* WORK ORDER
For this exercise, return exactly the lines of the material below that begin at the one with "theorem totalCount_eq_sum (freq" and stop after the one with "have hcells : freq.cells".

* MATERIAL FOR THIS EXERCISE
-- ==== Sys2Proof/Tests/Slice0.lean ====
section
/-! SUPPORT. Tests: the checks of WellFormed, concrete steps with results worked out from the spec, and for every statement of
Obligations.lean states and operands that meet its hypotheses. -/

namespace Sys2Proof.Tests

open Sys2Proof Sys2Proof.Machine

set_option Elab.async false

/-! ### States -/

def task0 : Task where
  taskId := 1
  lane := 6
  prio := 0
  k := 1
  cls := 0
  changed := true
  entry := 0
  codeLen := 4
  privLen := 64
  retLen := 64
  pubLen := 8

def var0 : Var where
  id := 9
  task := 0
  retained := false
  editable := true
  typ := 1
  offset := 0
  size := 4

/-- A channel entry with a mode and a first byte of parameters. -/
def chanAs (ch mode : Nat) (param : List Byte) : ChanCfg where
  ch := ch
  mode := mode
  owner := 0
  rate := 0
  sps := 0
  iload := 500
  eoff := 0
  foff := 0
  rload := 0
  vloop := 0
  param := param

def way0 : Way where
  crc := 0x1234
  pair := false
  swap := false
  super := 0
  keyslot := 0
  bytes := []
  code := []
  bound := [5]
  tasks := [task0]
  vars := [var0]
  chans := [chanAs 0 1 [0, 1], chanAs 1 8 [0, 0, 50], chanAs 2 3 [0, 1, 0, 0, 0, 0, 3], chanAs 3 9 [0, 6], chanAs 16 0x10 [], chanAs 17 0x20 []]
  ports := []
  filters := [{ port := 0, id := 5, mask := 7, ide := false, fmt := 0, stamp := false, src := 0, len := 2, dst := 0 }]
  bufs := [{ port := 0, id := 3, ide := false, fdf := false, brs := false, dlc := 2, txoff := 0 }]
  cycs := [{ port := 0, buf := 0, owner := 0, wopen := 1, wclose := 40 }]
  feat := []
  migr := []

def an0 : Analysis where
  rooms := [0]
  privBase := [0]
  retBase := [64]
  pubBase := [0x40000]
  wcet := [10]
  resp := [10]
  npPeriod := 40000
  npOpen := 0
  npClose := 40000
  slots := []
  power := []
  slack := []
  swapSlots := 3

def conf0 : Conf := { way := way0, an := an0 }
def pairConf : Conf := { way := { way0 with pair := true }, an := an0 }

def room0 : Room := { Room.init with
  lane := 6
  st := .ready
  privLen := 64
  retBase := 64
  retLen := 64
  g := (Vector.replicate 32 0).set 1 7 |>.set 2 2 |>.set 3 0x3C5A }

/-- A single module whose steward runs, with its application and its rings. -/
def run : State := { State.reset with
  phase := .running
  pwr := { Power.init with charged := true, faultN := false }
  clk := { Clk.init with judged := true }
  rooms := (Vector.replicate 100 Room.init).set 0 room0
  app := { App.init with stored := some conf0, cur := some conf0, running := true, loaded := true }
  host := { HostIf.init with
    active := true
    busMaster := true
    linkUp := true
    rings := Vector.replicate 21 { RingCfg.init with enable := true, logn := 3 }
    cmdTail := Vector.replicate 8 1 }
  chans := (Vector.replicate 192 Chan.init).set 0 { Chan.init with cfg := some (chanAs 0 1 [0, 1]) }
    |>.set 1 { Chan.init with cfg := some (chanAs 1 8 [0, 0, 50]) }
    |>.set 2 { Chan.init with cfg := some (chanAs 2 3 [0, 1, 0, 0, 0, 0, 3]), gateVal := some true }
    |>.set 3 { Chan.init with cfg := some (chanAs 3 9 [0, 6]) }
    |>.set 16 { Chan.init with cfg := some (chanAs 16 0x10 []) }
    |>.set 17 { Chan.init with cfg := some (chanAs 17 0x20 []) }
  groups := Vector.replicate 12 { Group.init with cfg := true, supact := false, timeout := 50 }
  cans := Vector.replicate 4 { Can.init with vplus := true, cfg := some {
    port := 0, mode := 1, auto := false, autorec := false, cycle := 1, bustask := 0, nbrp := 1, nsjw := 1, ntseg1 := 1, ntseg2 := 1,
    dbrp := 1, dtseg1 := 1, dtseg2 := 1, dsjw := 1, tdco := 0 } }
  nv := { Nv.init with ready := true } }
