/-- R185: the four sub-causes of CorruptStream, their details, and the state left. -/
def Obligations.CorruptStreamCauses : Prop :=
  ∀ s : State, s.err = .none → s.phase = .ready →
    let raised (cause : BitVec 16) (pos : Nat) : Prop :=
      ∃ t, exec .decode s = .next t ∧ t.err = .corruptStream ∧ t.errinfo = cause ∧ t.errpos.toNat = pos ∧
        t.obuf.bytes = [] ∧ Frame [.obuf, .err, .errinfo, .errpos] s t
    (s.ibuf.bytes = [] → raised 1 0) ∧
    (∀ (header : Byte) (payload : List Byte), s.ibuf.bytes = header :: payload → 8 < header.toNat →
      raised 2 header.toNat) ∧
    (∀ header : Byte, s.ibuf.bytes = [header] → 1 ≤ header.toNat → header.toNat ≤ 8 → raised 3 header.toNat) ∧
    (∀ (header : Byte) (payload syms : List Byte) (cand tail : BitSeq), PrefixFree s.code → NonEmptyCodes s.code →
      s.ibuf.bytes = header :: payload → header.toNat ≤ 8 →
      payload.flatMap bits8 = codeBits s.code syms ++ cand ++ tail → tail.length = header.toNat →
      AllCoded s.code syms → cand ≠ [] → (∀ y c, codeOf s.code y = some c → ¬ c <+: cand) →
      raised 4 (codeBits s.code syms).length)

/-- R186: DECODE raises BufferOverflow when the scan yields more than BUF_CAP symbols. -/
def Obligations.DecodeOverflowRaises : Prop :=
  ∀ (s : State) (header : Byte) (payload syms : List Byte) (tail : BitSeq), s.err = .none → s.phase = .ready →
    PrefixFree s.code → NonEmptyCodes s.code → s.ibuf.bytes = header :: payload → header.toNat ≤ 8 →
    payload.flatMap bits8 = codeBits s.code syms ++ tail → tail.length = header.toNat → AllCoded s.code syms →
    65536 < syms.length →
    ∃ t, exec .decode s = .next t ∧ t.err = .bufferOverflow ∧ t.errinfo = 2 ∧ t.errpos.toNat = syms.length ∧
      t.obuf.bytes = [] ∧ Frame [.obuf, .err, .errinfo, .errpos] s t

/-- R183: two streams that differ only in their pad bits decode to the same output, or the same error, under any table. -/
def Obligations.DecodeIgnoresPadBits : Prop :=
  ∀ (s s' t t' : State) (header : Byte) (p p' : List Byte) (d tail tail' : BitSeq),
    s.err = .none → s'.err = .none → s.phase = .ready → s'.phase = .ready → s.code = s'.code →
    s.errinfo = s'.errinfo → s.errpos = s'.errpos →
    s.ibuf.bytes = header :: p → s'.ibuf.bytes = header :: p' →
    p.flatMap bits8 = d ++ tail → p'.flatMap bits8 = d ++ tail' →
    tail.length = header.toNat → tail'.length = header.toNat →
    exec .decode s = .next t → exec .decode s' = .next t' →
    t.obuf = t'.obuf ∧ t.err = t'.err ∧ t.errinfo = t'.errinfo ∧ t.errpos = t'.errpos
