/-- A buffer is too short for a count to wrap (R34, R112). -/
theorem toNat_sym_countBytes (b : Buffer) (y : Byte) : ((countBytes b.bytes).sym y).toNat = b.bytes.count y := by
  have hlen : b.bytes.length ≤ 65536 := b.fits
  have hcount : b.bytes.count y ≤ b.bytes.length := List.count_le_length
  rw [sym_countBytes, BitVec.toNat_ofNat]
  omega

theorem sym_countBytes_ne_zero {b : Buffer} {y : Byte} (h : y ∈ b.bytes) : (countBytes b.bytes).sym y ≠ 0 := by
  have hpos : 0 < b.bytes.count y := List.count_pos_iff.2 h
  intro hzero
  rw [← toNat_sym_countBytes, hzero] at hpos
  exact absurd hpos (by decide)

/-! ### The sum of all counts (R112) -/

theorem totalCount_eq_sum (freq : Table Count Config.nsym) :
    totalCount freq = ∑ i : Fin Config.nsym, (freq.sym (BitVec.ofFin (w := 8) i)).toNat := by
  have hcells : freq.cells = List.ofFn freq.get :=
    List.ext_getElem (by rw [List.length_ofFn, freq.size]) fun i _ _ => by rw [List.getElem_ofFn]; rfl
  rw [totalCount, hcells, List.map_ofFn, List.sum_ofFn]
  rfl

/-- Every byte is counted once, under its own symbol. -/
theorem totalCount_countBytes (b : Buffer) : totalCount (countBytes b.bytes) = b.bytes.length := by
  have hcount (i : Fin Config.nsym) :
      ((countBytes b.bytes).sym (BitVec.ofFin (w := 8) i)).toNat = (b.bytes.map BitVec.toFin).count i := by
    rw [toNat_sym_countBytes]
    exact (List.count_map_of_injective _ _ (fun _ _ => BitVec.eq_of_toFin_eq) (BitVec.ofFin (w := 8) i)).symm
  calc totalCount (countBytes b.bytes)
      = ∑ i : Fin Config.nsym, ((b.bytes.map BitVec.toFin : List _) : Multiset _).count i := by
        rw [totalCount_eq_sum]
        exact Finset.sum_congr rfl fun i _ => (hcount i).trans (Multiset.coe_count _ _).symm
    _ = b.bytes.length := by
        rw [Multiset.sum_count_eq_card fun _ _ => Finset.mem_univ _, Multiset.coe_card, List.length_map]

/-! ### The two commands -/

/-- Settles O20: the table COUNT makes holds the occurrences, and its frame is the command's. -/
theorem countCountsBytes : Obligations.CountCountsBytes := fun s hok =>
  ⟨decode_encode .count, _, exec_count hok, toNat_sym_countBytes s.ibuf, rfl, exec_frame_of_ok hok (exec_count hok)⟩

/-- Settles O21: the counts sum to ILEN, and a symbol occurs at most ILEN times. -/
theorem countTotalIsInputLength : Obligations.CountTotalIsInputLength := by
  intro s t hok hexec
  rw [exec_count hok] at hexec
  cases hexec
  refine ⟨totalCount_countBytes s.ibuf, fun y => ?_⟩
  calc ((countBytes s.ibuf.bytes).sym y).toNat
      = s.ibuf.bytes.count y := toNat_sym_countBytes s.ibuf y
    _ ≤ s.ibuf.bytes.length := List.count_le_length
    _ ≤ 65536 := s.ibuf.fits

* PROBLEM SOLUTION
theorem totalCount_eq_sum (freq : Table Count Config.nsym) :
    totalCount freq = ∑ i : Fin Config.nsym, (freq.sym (BitVec.ofFin (w := 8) i)).toNat := by
  have hcells : freq.cells = List.ofFn freq.get :=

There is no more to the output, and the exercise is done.